-- Opening Marker --

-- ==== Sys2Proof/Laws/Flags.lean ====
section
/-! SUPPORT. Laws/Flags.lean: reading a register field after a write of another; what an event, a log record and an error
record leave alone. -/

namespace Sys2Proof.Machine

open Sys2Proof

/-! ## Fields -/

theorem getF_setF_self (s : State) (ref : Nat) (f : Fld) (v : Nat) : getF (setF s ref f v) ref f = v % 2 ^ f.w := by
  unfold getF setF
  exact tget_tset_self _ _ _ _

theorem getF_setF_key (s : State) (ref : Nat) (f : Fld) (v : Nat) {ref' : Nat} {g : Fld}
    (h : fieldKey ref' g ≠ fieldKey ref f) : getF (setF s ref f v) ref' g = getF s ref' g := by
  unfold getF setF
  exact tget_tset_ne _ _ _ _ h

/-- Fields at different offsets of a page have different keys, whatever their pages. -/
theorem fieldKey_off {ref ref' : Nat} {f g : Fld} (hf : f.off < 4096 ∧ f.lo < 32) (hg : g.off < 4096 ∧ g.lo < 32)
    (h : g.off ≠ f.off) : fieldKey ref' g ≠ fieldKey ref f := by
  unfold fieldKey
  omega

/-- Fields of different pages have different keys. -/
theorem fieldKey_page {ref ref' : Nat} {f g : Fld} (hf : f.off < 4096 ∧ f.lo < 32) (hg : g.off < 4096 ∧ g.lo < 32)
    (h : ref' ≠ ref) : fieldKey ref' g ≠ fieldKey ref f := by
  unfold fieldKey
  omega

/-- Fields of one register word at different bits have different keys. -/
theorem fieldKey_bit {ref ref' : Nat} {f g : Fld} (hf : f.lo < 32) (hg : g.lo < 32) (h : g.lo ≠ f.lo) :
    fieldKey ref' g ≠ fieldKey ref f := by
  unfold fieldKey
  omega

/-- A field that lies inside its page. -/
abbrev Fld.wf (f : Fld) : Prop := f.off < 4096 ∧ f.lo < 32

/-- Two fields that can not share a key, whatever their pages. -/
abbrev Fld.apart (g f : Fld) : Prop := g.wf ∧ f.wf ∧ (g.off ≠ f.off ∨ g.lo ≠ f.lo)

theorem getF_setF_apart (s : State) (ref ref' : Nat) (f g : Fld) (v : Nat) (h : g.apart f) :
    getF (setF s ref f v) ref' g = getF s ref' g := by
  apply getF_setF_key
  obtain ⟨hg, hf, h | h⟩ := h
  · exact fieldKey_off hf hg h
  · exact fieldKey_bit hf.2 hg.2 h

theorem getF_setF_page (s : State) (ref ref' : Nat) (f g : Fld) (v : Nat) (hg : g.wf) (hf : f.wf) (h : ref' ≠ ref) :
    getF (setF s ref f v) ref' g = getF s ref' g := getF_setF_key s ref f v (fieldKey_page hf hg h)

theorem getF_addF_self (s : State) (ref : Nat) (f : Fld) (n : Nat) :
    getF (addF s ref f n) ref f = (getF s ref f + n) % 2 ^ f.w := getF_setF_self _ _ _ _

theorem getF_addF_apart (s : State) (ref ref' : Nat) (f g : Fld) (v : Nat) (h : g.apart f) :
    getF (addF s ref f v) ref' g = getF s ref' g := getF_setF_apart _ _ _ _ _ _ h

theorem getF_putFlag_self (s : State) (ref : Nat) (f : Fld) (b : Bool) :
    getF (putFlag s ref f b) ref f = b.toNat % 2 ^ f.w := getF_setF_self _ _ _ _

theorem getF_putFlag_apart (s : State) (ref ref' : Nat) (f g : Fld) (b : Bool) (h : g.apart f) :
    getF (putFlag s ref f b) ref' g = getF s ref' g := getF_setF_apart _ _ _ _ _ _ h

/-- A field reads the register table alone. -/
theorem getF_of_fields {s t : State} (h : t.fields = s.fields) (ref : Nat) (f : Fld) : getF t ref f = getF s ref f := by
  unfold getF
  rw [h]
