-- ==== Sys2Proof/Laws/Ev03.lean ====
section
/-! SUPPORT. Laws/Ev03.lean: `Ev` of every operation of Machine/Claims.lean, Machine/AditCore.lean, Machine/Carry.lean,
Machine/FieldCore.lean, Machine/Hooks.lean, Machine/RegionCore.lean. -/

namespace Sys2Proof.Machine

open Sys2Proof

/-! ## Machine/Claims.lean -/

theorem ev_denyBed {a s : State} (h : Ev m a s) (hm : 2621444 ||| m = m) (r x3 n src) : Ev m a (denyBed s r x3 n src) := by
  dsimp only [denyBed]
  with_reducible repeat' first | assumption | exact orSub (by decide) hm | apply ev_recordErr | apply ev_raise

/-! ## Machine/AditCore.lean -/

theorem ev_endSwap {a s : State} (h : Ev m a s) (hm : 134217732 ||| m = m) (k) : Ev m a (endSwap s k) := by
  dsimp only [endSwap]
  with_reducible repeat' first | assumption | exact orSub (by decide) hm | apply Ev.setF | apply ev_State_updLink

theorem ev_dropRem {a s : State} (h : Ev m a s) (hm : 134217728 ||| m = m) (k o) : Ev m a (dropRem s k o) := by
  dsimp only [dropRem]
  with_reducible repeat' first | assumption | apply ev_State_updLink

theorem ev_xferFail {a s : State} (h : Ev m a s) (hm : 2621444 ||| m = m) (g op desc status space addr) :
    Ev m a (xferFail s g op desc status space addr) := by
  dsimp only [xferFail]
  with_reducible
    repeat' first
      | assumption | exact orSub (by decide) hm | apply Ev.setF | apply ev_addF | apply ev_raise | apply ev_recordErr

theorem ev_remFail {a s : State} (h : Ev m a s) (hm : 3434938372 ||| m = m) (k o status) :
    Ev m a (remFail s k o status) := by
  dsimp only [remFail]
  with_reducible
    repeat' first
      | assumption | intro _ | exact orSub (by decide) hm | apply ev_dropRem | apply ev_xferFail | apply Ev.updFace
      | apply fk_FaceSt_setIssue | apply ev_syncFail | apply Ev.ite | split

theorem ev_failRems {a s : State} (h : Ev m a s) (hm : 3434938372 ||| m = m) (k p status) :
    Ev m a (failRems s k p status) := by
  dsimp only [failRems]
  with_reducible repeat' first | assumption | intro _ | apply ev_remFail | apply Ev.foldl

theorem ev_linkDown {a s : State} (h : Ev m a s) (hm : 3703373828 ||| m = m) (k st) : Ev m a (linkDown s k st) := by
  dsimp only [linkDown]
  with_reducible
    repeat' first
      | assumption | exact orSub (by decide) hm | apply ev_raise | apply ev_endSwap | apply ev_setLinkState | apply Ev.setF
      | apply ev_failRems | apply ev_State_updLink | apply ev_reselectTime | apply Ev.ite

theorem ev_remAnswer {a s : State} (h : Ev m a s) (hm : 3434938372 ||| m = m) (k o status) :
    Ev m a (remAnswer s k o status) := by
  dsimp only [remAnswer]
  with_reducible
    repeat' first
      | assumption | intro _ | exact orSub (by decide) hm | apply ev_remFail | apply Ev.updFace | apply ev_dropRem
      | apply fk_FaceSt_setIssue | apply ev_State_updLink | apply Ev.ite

-- Closing Marker --

** Exercise **
Please give the material above once more, unchanged.

** Exercise answer **
-- ==== Sys2Proof/Laws/Flags.lean ====
section
/-! SUPPORT. Laws/Flags.lean: reading a register field after a write of another; what an event, a log record and an error
record leave alone. -/

namespace Sys2Proof.Machine

open Sys2Proof

/-! ## Fields -/

theorem getF_setF_self (s : State) (ref : Nat) (f : Fld) (v : Nat) : getF (setF s ref f v) ref f = v % 2 ^ f.w := by
  unfold getF setF
  exact tget_tset_self _ _ _ _

theorem getF_setF_key (s : State) (ref : Nat) (f : Fld) (v : Nat) {ref' : Nat} {g : Fld}
    (h : fieldKey ref' g ≠ fieldKey ref f) : getF (setF s ref f v) ref' g = getF s ref' g := by
  unfold getF setF
  exact tget_tset_ne _ _ _ _ h

/-- Fields at different offsets of a page have different keys, whatever their pages. -/
theorem fieldKey_off {ref ref' : Nat} {f g : Fld} (hf : f.off < 4096 ∧ f.lo < 32) (hg : g.off < 4096 ∧ g.lo < 32)
    (h : g.off ≠ f.off) : fieldKey ref' g ≠ fieldKey ref f := by
  unfold fieldKey
  omega

/-- Fields of different pages have different keys. -/
theorem fieldKey_page {ref ref' : Nat} {f g : Fld} (hf : f.off < 4096 ∧ f.lo < 32) (hg : g.off < 4096 ∧ g.lo < 32)
    (h : ref' ≠ ref) : fieldKey ref' g ≠ fieldKey ref f := by
  unfold fieldKey
  omega

/-- Fields of one register word at different bits have different keys. -/
theorem fieldKey_bit {ref ref' : Nat} {f g : Fld} (hf : f.lo < 32) (hg : g.lo < 32) (h : g.lo ≠ f.lo) :
    fieldKey ref' g ≠ fieldKey ref f := by
  unfold fieldKey
  omega

/-- A field that lies inside its page. -/
abbrev Fld.wf (f : Fld) : Prop := f.off < 4096 ∧ f.lo < 32

/-- Two fields that can not share a key, whatever their pages. -/
abbrev Fld.apart (g f : Fld) : Prop := g.wf ∧ f.wf ∧ (g.off ≠ f.off ∨ g.lo ≠ f.lo)

theorem getF_setF_apart (s : State) (ref ref' : Nat) (f g : Fld) (v : Nat) (h : g.apart f) :
    getF (setF s ref f v) ref' g = getF s ref' g := by
  apply getF_setF_key
  obtain ⟨hg, hf, h | h⟩ := h
  · exact fieldKey_off hf hg h
  · exact fieldKey_bit hf.2 hg.2 h

theorem getF_setF_page (s : State) (ref ref' : Nat) (f g : Fld) (v : Nat) (hg : g.wf) (hf : f.wf) (h : ref' ≠ ref) :
    getF (setF s ref f v) ref' g = getF s ref' g := getF_setF_key s ref f v (fieldKey_page hf hg h)

theorem getF_addF_self (s : State) (ref : Nat) (f : Fld) (n : Nat) :
    getF (addF s ref f n) ref f = (getF s ref f + n) % 2 ^ f.w := getF_setF_self _ _ _ _

theorem getF_addF_apart (s : State) (ref ref' : Nat) (f g : Fld) (v : Nat) (h : g.apart f) :
    getF (addF s ref f v) ref' g = getF s ref' g := getF_setF_apart _ _ _ _ _ _ h

theorem getF_putFlag_self (s : State) (ref : Nat) (f : Fld) (b : Bool) :
    getF (putFlag s ref f b) ref f = b.toNat % 2 ^ f.w := getF_setF_self _ _ _ _

theorem getF_putFlag_apart (s : State) (ref ref' : Nat) (f g : Fld) (b : Bool) (h : g.apart f) :
    getF (putFlag s ref f b) ref' g = getF s ref' g := getF_setF_apart _ _ _ _ _ _ h

/-- A field reads the register table alone. -/
theorem getF_of_fields {s t : State} (h : t.fields = s.fields) (ref : Nat) (f : Fld) : getF t ref f = getF s ref f := by
  unfold getF
  rw [h]
-- ==== Sys2Proof/Laws/Ev03.lean ====
section
/-! SUPPORT. Laws/Ev03.lean: `Ev` of every operation of Machine/Claims.lean, Machine/AditCore.lean, Machine/Carry.lean,
Machine/FieldCore.lean, Machine/Hooks.lean, Machine/RegionCore.lean. -/

namespace Sys2Proof.Machine

open Sys2Proof

/-! ## Machine/Claims.lean -/

theorem ev_denyBed {a s : State} (h : Ev m a s) (hm : 2621444 ||| m = m) (r x3 n src) : Ev m a (denyBed s r x3 n src) := by
  dsimp only [denyBed]
  with_reducible repeat' first | assumption | exact orSub (by decide) hm | apply ev_recordErr | apply ev_raise

/-! ## Machine/AditCore.lean -/

theorem ev_endSwap {a s : State} (h : Ev m a s) (hm : 134217732 ||| m = m) (k) : Ev m a (endSwap s k) := by
  dsimp only [endSwap]
  with_reducible repeat' first | assumption | exact orSub (by decide) hm | apply Ev.setF | apply ev_State_updLink

theorem ev_dropRem {a s : State} (h : Ev m a s) (hm : 134217728 ||| m = m) (k o) : Ev m a (dropRem s k o) := by
  dsimp only [dropRem]
  with_reducible repeat' first | assumption | apply ev_State_updLink

theorem ev_xferFail {a s : State} (h : Ev m a s) (hm : 2621444 ||| m = m) (g op desc status space addr) :
    Ev m a (xferFail s g op desc status space addr) := by
  dsimp only [xferFail]
  with_reducible
    repeat' first
      | assumption | exact orSub (by decide) hm | apply Ev.setF | apply ev_addF | apply ev_raise | apply ev_recordErr

theorem ev_remFail {a s : State} (h : Ev m a s) (hm : 3434938372 ||| m = m) (k o status) :
    Ev m a (remFail s k o status) := by
  dsimp only [remFail]
  with_reducible
    repeat' first
      | assumption | intro _ | exact orSub (by decide) hm | apply ev_dropRem | apply ev_xferFail | apply Ev.updFace
      | apply fk_FaceSt_setIssue | apply ev_syncFail | apply Ev.ite | split

theorem ev_failRems {a s : State} (h : Ev m a s) (hm : 3434938372 ||| m = m) (k p status) :
    Ev m a (failRems s k p status) := by
  dsimp only [failRems]
  with_reducible repeat' first | assumption | intro _ | apply ev_remFail | apply Ev.foldl

theorem ev_linkDown {a s : State} (h : Ev m a s) (hm : 3703373828 ||| m = m) (k st) : Ev m a (linkDown s k st) := by
  dsimp only [linkDown]
  with_reducible
    repeat' first
      | assumption | exact orSub (by decide) hm | apply ev_raise | apply ev_endSwap | apply ev_setLinkState | apply Ev.setF
      | apply ev_failRems | apply ev_State_updLink | apply ev_reselectTime | apply Ev.ite

theorem ev_remAnswer {a s : State} (h : Ev m a s) (hm : 3434938372 ||| m = m) (k o status) :
    Ev m a (remAnswer s k o status) := by
  dsimp only [remAnswer]
  with_reducible
    repeat' first
      | assumption | intro _ | exact orSub (by decide) hm | apply ev_remFail | apply Ev.updFace | apply ev_dropRem
      | apply fk_FaceSt_setIssue | apply ev_State_updLink | apply Ev.ite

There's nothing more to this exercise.